Both 'American Sniper' (left) and 'Selma' (right) received public and critical acclaim while receiving media scrutiny for differences between the movies and the source material they were based upon. Credit: Courtesy of TNS.

Both ‘American Sniper’ (left) and ‘Selma’ (right) received public and critical acclaim while receiving media scrutiny for differences between the movies and the source material they were based upon.
Credit: Courtesy of TNS.

Does art imitate life or is it the other way around?

Hollywood has long aimed to make the latter true.

Before people could even talk in movies, the silver screen was no stranger to projections of lessons of morality.

“City Lights” (1931) showed we ought not judge a book by its cover, “Metropolis” (1927) warned of the atrocities greed creates, and “Birth of a Nation” (1915) taught us that great filmmaking and extreme racism are surprisingly compatible (a lesson master propagandist Joseph Goebbels learned so well).

If there is any form of entertainment most appropriate for changing hearts and mind, movies are easily the go-to. They have universal appeal and you can get away with being preachy when you ingrain your message into a sparkly popcorn-stuffing spectacle.

And now in 2015, maybe more than ever, these social commentaries are coming to us not from the imaginations of the filmmakers, but from stories of real people and events dramatized into the camera.

Critical and popular attention have been captivated in the past few years by the real-life dramas of “Selma,” “American Sniper,” “12 Years a Slave,” “Dallas Buyers Club,” and “Lincoln.”

Now the art is imitating life.

And if you want your presentation to be allegorical, what better story to convey that with than a true one?

People can’t argue “this isn’t applicable to real life” when it’s a story that comes from real life.

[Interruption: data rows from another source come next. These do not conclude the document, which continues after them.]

@[simp] theorem State.seen_imm (s : State) (op : Nat) (cls : Class) (p : Packet) (f : FieldRef) : (s.seen op cls p).imm f = s.imm f :=
  State.of_unjudged (fun t => t.imm f) (fun _ => rfl) (s.unjudged_seen op cls p)
@[simp] theorem State.seen_on (s : State) (op : Nat) (cls : Class) (p : Packet) (f : FieldRef) : (s.seen op cls p).on f = s.on f :=
  State.of_unjudged (fun t => t.on f) (fun _ => rfl) (s.unjudged_seen op cls p)
@[simp] theorem State.seen_liv (s : State) (op : Nat) (cls : Class) (p : Packet) (f : FieldRef) : (s.seen op cls p).liv f = s.liv f :=
  State.of_unjudged (fun t => t.liv f) (fun _ => rfl) (s.unjudged_seen op cls p)
@[simp] theorem State.seen_livOn (s : State) (op : Nat) (cls : Class) (p : Packet) (f : FieldRef) : (s.seen op cls p).livOn f = s.livOn f :=
  State.of_unjudged (fun t => t.livOn f) (fun _ => rfl) (s.unjudged_seen op cls p)
@[simp] theorem State.seen_reg (s : State) (op : Nat) (cls : Class) (p : Packet) (a : Nat) : (s.seen op cls p).reg a = s.reg a :=
  State.of_unjudged (fun t => t.reg a) (fun _ => rfl) (s.unjudged_seen op cls p)
@[simp] theorem State.seen_liveReg (s : State) (op : Nat) (cls : Class) (p : Packet) (a : Nat) : (s.seen op cls p).liveReg a = s.liveReg a :=
  State.of_unjudged (fun t => t.liveReg a) (fun _ => rfl) (s.unjudged_seen op cls p)
@[simp] theorem State.seen_mode (s : State) (op : Nat) (cls : Class) (p : Packet)  : (s.seen op cls p).mode = s.mode :=
  State.of_unjudged (fun t => t.mode) (fun _ => rfl) (s.unjudged_seen op cls p)
@[simp] theorem State.accept_imm (s : State) (op : Nat) (cls : Class) (p : Packet) (f : FieldRef) : (s.accept op cls p).imm f = s.imm f :=
  State.of_unjudged (fun t => t.imm f) (fun _ => rfl) (s.unjudged_accept op cls p)
@[simp] theorem State.accept_on (s : State) (op : Nat) (cls : Class) (p : Packet) (f : FieldRef) : (s.accept op cls p).on f = s.on f :=
  State.of_unjudged (fun t => t.on f) (fun _ => rfl) (s.unjudged_accept op cls p)
@[simp] theorem State.accept_liv (s : State) (op : Nat) (cls : Class) (p : Packet) (f : FieldRef) : (s.accept op cls p).liv f = s.liv f :=
  State.of_unjudged (fun t => t.liv f) (fun _ => rfl) (s.unjudged_accept op cls p)
@[simp] theorem State.accept_livOn (s : State) (op : Nat) (cls : Class) (p : Packet) (f : FieldRef) : (s.accept op cls p).livOn f = s.livOn f :=
  State.of_unjudged (fun t => t.livOn f) (fun _ => rfl) (s.unjudged_accept op cls p)
@[simp] theorem State.accept_reg (s : State) (op : Nat) (cls : Class) (p : Packet) (a : Nat) : (s.accept op cls p).reg a = s.reg a :=
  State.of_unjudged (fun t => t.reg a) (fun _ => rfl) (s.unjudged_accept op cls p)
@[simp] theorem State.accept_liveReg (s : State) (op : Nat) (cls : Class) (p : Packet) (a : Nat) : (s.accept op cls p).liveReg a = s.liveReg a :=
  State.of_unjudged (fun t => t.liveReg a) (fun _ => rfl) (s.unjudged_accept op cls p)
@[simp] theorem State.accept_mode (s : State) (op : Nat) (cls : Class) (p : Packet)  : (s.accept op cls p).mode = s.mode :=
  State.of_unjudged (fun t => t.mode) (fun _ => rfl) (s.unjudged_accept op cls p)
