theorem witness_HvFuserRowsRun :
    (∃ (s : State) (channel : Nat), s.up = true ∧ (s.hvCh channel).en = true ∧ bit s.resets.busy Fn.AFE = false ∧ bit
      s.resets.busy Fn.HV = false) ∧
    (∃ (s : State) (channel : Nat) (e : Nat) (i : Nat), s.up = true ∧ (s.hvCh channel).rampEnd = some e ∧ (s.hvCh
      channel).inSince = some i ∧ (s.hvCh channel).settled = false ∧ (s.hvCh channel).arcPause = false) ∧
    (∃ (s : State) (channel : Nat) (e : Nat), s.up = true ∧ (s.hvCh channel).rampEnd = some e ∧ (s.hvCh channel).settled =
      false ∧ (s.hvCh channel).fault = false) ∧
    (∃ (s : State) (channel : Nat), s.up = true ∧ (s.hvCh channel).arcPause = true ∧ channel < s.hv.length) ∧
    (∃ (s : State) (tick : Nat), s.up = true ∧ 769000 ≤ tick - s.safety.lastEdge ∧ tick - s.safety.lastEdge ≤ 1111000) ∧
    (∃ (s : State) (tick : Nat), s.up = true ∧ 769000 ≤ tick - s.safety.lastEdge ∧ tick - s.safety.lastEdge ≤ 1111000) ∧
    (∃ (s : State), s.up = true ∧ s.safety.zcLost = false) ∧
    (∃ (s : State), s.up = true ∧ s.safety.zcLost = true ∧ bit s.resets.busy Fn.FUSER = false) ∧
    (∃ (s : State) (zone : Nat) (t : Nat) (temp : Int), s.up = true ∧ (s.zone zone).highFrom = some (t, temp) ∧ 10 * (s.imm
      (Fld.FZ_RISE_MIN zone) : Int) ≤ (s.therm (s.imm (Fld.FZ_CFG_TH zone))).temp - temp) ∧
    (∃ (s : State) (zone : Nat) (t : Nat) (temp : Int), s.up = true ∧ (s.zone zone).highFrom = some (t, temp) ∧ (s.therm
      (s.imm (Fld.FZ_CFG_TH zone))).temp - temp < 10 * (s.imm (Fld.FZ_RISE_MIN zone) : Int)) :=
  ⟨⟨hvOn, 23, by decide +kernel⟩,
    ⟨hvOn, 23, 5, 6, by decide +kernel⟩,
    ⟨hvOn, 23, 5, by decide +kernel⟩,
    ⟨arced, 23, by decide +kernel⟩,
    ⟨fuserReset, 769000, by decide +kernel⟩,
    ⟨up0, 1111000, by decide +kernel⟩,
    ⟨up0, by decide +kernel⟩,
    ⟨noMains, by decide +kernel⟩,
    ⟨heating, 3, 7, -2000, by decide +kernel⟩,
    ⟨coldZone, 3, 7, 2000, by decide +kernel⟩⟩

theorem witness_AfeRowsRun :
    (∃ (s : State) (bank : Nat), s.up = true ∧ bank < s.afe.banks.length ∧ s.inReset Fn.AFE = false) ∧
    (∃ (s : State) (bank : Nat) (c0 : Int) (cBG : Int) (check : Int), s.up = true ∧ (s.bank bank).calSlice ≠ 7 ∧ s.inReset
      Fn.AFE = false ∧ c0.natAbs ≤ 16 * s.imm Fld.OFS_LIMIT ∧ (nearest (1000000 * (16 * 8192 - (cBG - c0))) (cBG -
      c0)).natAbs ≤ 100 * s.imm Fld.GAIN_LIMIT ∧ check.natAbs ≤ 16 * s.imm Fld.CHECK_TOL) ∧
    (∃ (s : State) (bank : Nat) (c0 : Int) (cBG : Int) (check : Int), s.up = true ∧ (s.bank bank).calSlice ≠ 7 ∧ s.inReset
      Fn.AFE = false ∧ (16 * s.imm Fld.OFS_LIMIT < c0.natAbs ∨ 100 * s.imm Fld.GAIN_LIMIT < (nearest (1000000 * (16 * 8192 -
      (cBG - c0))) (cBG - c0)).natAbs ∨ 16 * s.imm Fld.CHECK_TOL < check.natAbs)) ∧
    (∃ (s : State), s.up = true ∧ s.imm Fld.CAL_PERIOD ≠ 0) ∧
    (∃ (s : State) (channel : Nat), s.up = true ∧ s.inReset Fn.AFE = false ∧ s.zeroHolds channel = true ∧ s.running.any (fun
      c => isCal 1 c && c.p.target = channel) = true) ∧
    (∃ (s : State) (kind : Nat) (r : Nat), s.up = true ∧ s.nv.storing = some (kind, r) ∧ kind ≠ 4) ∧
    (∃ (s : State) (r : Nat), s.up = true ∧ s.nv.storing = some (4, r)) ∧
    (∃ (s : State) (kind : Nat) (r : Nat), s.up = true ∧ s.nv.storing = some (kind, r)) ∧
    (∃ (s : State), s.up = true ∧ s.mode ≠ .printing ∧ s.supplyLow = false ∧ s.nv.readable = true) :=
  ⟨⟨up0, 2, by decide +kernel⟩,
    ⟨slicing, 2, 0, 131072, 0, by decide +kernel⟩,
    ⟨slicing, 2, 1000000, 131072, 0, by decide +kernel⟩,
    ⟨up0, by decide +kernel⟩,
    ⟨zeroing, 23, by decide +kernel⟩,
    ⟨storingUp, 2, 2, by decide +kernel⟩,
    ⟨storingTrim, 4, by decide +kernel⟩,
    ⟨storingUp, 2, 2, by decide +kernel⟩,
    ⟨flashOn .standby, by decide +kernel⟩⟩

And productions like “12 Years a Slave” and “Dallas Buyers Club” have been considered, to different degrees, “important.” Putting movies on that sort of platform usually comes with a lot of scrutiny.

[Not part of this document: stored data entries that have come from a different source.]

-- ==== Sys2Proof/Laws/PerInstr.lean ====
section
/-! SUPPORT. One lemma for each constructor: the word of a well-formed instruction matches a row of the
opcode table, and that row reads the instruction back. -/

namespace Sys2Proof.Laws.Matches

-- One theorem at a time: 134 of them at once ask for more threads than the checker allows.
set_option Elab.async false

/-- Some row of the table matches the word of the instruction and gives the instruction back. -/
def Statement (i : Instr) : Prop :=
  i.WellFormed = true → ∃ row ∈ opcodeTable, row.Matches (encode i) = true ∧ row.build (encode i) = i

/-- The row in place `k` of the table shows the statement. -/
theorem of_row (i : Instr) (k : Nat) (row : Row) (hk : opcodeTable[k]? = some row)
    (hm : encode i &&& row.mask = row.value) (hb : row.build (encode i) = i) : Statement i :=
  fun _ => ⟨row, List.mem_of_getElem? hk, by simp [Row.Matches, hm], hb⟩

theorem add (rd rs rt : Gpr) : Statement (.add rd rs rt) :=
  of_row _ 0 _ rfl (by rw [encode, formatR_and]; simp [and_63]; rfl)
    (by simp [encode, regAt, extract_formatR_a, extract_formatR_b, extract_formatR_c, reg])

theorem sub (rd rs rt : Gpr) : Statement (.sub rd rs rt) :=
  of_row _ 1 _ rfl (by rw [encode, formatR_and]; simp [and_63]; rfl)
    (by simp [encode, regAt, extract_formatR_a, extract_formatR_b, extract_formatR_c, reg])

theorem and (rd rs rt : Gpr) : Statement (.and rd rs rt) :=
  of_row _ 2 _ rfl (by rw [encode, formatR_and]; simp [and_63]; rfl)
    (by simp [encode, regAt, extract_formatR_a, extract_formatR_b, extract_formatR_c, reg])

theorem or (rd rs rt : Gpr) : Statement (.or rd rs rt) :=
  of_row _ 3 _ rfl (by rw [encode, formatR_and]; simp [and_63]; rfl)
    (by simp [encode, regAt, extract_formatR_a, extract_formatR_b, extract_formatR_c, reg])

theorem xor (rd rs rt : Gpr) : Statement (.xor rd rs rt) :=
  of_row _ 4 _ rfl (by rw [encode, formatR_and]; simp [and_63]; rfl)
    (by simp [encode, regAt, extract_formatR_a, extract_formatR_b, extract_formatR_c, reg])

theorem nor (rd rs rt : Gpr) : Statement (.nor rd rs rt) :=
  of_row _ 5 _ rfl (by rw [encode, formatR_and]; simp [and_63]; rfl)
    (by simp [encode, regAt, extract_formatR_a, extract_formatR_b, extract_formatR_c, reg])

theorem slt (rd rs rt : Gpr) : Statement (.slt rd rs rt) :=
  of_row _ 6 _ rfl (by rw [encode, formatR_and]; simp [and_63]; rfl)
    (by simp [encode, regAt, extract_formatR_a, extract_formatR_b, extract_formatR_c, reg])

theorem sltu (rd rs rt : Gpr) : Statement (.sltu rd rs rt) :=
  of_row _ 7 _ rfl (by rw [encode, formatR_and]; simp [and_63]; rfl)
    (by simp [encode, regAt, extract_formatR_a, extract_formatR_b, extract_formatR_c, reg])

theorem addi (rt rs : Gpr) (imm : BitVec 16) : Statement (.addi rt rs imm) :=
  of_row _ 8 _ rfl (by rw [encode, formatI_and]; simp [and_63]; rfl)
    (by simp [encode, regAt, extract_formatI_a, extract_formatI_b, extract_formatI_imm, reg])

theorem slti (rt rs : Gpr) (imm : BitVec 16) : Statement (.slti rt rs imm) :=
  of_row _ 9 _ rfl (by rw [encode, formatI_and]; simp [and_63]; rfl)
    (by simp [encode, regAt, extract_formatI_a, extract_formatI_b, extract_formatI_imm, reg])

theorem sltiu (rt rs : Gpr) (imm : BitVec 16) : Statement (.sltiu rt rs imm) :=
  of_row _ 10 _ rfl (by rw [encode, formatI_and]; simp [and_63]; rfl)
    (by simp [encode, regAt, extract_formatI_a, extract_formatI_b, extract_formatI_imm, reg])

theorem andi (rt rs : Gpr) (imm : BitVec 16) : Statement (.andi rt rs imm) :=
  of_row _ 11 _ rfl (by rw [encode, formatI_and]; simp [and_63]; rfl)
    (by simp [encode, regAt, extract_formatI_a, extract_formatI_b, extract_formatI_imm, reg])

theorem ori (rt rs : Gpr) (imm : BitVec 16) : Statement (.ori rt rs imm) :=
  of_row _ 12 _ rfl (by rw [encode, formatI_and]; simp [and_63]; rfl)
    (by simp [encode, regAt, extract_formatI_a, extract_formatI_b, extract_formatI_imm, reg])

theorem xori (rt rs : Gpr) (imm : BitVec 16) : Statement (.xori rt rs imm) :=
  of_row _ 13 _ rfl (by rw [encode, formatI_and]; simp [and_63]; rfl)
    (by simp [encode, regAt, extract_formatI_a, extract_formatI_b, extract_formatI_imm, reg])

theorem sll (rd rt : Gpr) (sa : Fin 32) : Statement (.sll rd rt sa) :=
  of_row _ 14 _ rfl (by rw [encode, formatR_and]; simp; rfl)
    (by simp [encode, regAt, extract_formatR_b, extract_formatR_c, extract_formatR_d, reg])

theorem srl (rd rt : Gpr) (sa : Fin 32) : Statement (.srl rd rt sa) :=
  of_row _ 15 _ rfl (by rw [encode, formatR_and]; simp [and_63]; rfl)
    (by simp [encode, regAt, extract_formatR_b, extract_formatR_c, extract_formatR_d, reg])

theorem sra (rd rt : Gpr) (sa : Fin 32) : Statement (.sra rd rt sa) :=
  of_row _ 16 _ rfl (by rw [encode, formatR_and]; simp [and_63]; rfl)
    (by simp [encode, regAt, extract_formatR_b, extract_formatR_c, extract_formatR_d, reg])

theorem sllv (rd rt rs : Gpr) : Statement (.sllv rd rt rs) :=
  of_row _ 17 _ rfl (by rw [encode, formatR_and]; simp [and_63]; rfl)
    (by simp [encode, regAt, extract_formatR_a, extract_formatR_b, extract_formatR_c, reg])

theorem srlv (rd rt rs : Gpr) : Statement (.srlv rd rt rs) :=
  of_row _ 18 _ rfl (by rw [encode, formatR_and]; simp [and_63]; rfl)
    (by simp [encode, regAt, extract_formatR_a, extract_formatR_b, extract_formatR_c, reg])

theorem srav (rd rt rs : Gpr) : Statement (.srav rd rt rs) :=
  of_row _ 19 _ rfl (by rw [encode, formatR_and]; simp [and_63]; rfl)
    (by simp [encode, regAt, extract_formatR_a, extract_formatR_b, extract_formatR_c, reg])

theorem ror (rd rt : Gpr) (sa : Fin 32) : Statement (.ror rd rt sa) :=
  of_row _ 20 _ rfl (by rw [encode, formatR_and]; simp [and_31, and_63]; rfl)
    (by simp [encode, regAt, extract_formatR_b, extract_formatR_c, extract_formatR_d, reg])

theorem rorr (rd rt rs : Gpr) : Statement (.rorr rd rt rs) :=
  of_row _ 21 _ rfl (by rw [encode, formatR_and]; simp [and_31, and_63]; rfl)
    (by simp [encode, regAt, extract_formatR_a, extract_formatR_b, extract_formatR_c, reg])

theorem mul (rd rh rs rt : Gpr) : Statement (.mul rd rh rs rt) :=
  of_row _ 22 _ rfl (by rw [encode, formatR_and]; simp [and_63]; rfl)
    (by simp [encode, regAt, extract_formatR_a, extract_formatR_b, extract_formatR_c, extract_formatR_d, reg])

theorem mulu (rd rh rs rt : Gpr) : Statement (.mulu rd rh rs rt) :=
  of_row _ 23 _ rfl (by rw [encode, formatR_and]; simp [and_63]; rfl)
    (by simp [encode, regAt, extract_formatR_a, extract_formatR_b, extract_formatR_c, extract_formatR_d, reg])

theorem div (rd rh rs rt : Gpr) : Statement (.div rd rh rs rt) :=
  of_row _ 24 _ rfl (by rw [encode, formatR_and]; simp [and_63]; rfl)
    (by simp [encode, regAt, extract_formatR_a, extract_formatR_b, extract_formatR_c, extract_formatR_d, reg])

theorem divu (rd rh rs rt : Gpr) : Statement (.divu rd rh rs rt) :=
  of_row _ 25 _ rfl (by rw [encode, formatR_and]; simp [and_63]; rfl)
    (by simp [encode, regAt, extract_formatR_a, extract_formatR_b, extract_formatR_c, extract_formatR_d, reg])

theorem clz (rd rs : Gpr) (ign : BitVec 5) : Statement (.clz rd rs ign) :=
  of_row _ 26 _ rfl (by rw [encode, formatR_and]; simp [and_63]; rfl)
    (by simp [encode, regAt, extract_formatR_a, extract_formatR_b, extract_formatR_c, reg])

theorem seb (rd rt : Gpr) : Statement (.seb rd rt) :=
  of_row _ 27 _ rfl (by rw [encode, formatR_and]; simp [and_31, and_63]; rfl)
    (by simp [encode, regAt, extract_formatR_b, extract_formatR_c, reg])

theorem seh (rd rt : Gpr) : Statement (.seh rd rt) :=
  of_row _ 28 _ rfl (by rw [encode, formatR_and]; simp [and_31, and_63]; rfl)
    (by simp [encode, regAt, extract_formatR_b, extract_formatR_c, reg])

theorem ext (rt rs : Gpr) (pos size : Nat) : Statement (.ext rt rs pos size) := by
  intro h
  refine of_row _ 29 _ rfl (by rw [encode, formatR_and]; simp [and_63]; rfl) ?_ h
  simp only [Instr.WellFormed, Bool.and_eq_true, decide_eq_true_eq] at h
  simp [encode, regAt, extract_formatR_a, extract_formatR_b, extract_formatR_c, extract_formatR_d, reg]
  omega

theorem movz (rd rs rt : Gpr) : Statement (.movz rd rs rt) :=
  of_row _ 30 _ rfl (by rw [encode, formatR_and]; simp [and_63]; rfl)
    (by simp [encode, regAt, extract_formatR_a, extract_formatR_b, extract_formatR_c, reg])

theorem movn (rd rs rt : Gpr) : Statement (.movn rd rs rt) :=
  of_row _ 31 _ rfl (by rw [encode, formatR_and]; simp [and_63]; rfl)
    (by simp [encode, regAt, extract_formatR_a, extract_formatR_b, extract_formatR_c, reg])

Often that scrutiny, which often has little to do with the movies’ merits, can derail any potential positives of the movie.

The problem with creating a message out of real life is that real life has a lot of nuances. People have vices that detract from their virtues; events have auxiliary details that smudge a black-and-white picture with a considerable amount of gray.

“American Sniper” got its wide release Jan. 16 and detailed the adventures of America’s deadliest marksman, Chris Kyle. It’s a movie that director Clint Eastwood has called “anti-war” and was aimed at enlightening audiences with the difficult experience of U.S. soldiers.

But after its sellout showings, the movie received a lot of criticism, not so much for the content of the movie, but for the story on which it is based. The protagonist of the movie is sympathetic and complex, whereas the real-life Chris Kyle was admittedly remorseless of his killings and claimed to love killing.

Likewise, “Selma” was also a box office hit, and re-exposed modern audiences to the methods and philosophies of Martin Luther King Jr.’s nonviolent resistance, and how they helped bring lasting change.

And yet media were less concerned with reviving a debate over the best ways to confront modern injustice, and more bemused by the movie’s mischaracterization of President Lyndon Johnson’s role as a hindrance of the Civil Rights movement.

If these reactions have taught us anything, it’s that the publics and critics will refuse to separate the drama from its inspiration — which, in a way, is too bad.

After all, the realities painted in the movies should be isolated unto themselves; everything outside is irrelevant.

But when audiences can pull up the backstory to a movie within seconds, all the outside noise comes flooding in. Hollywood can also learn from that, because it can use movies to convey values and instill compassion. When you want to do that, history is better left on the cutting room floor. It’s easy source material, but it’s almost impossible not to end up rewriting history to fit your plot, which in turn leads the media to rewrite the ideas of your movie to fit history.

It’s a lot safer and more lasting to create your own truth in a vacuum and hope life imitates you.

If there’s one thing from this I can promise, it’s that any dramatization of the Ferguson, Mo., unrest dramatized in the style of 2005’s “Crash” should be avoided at all costs. The public will crucify you and I’ll probably throw the first stone.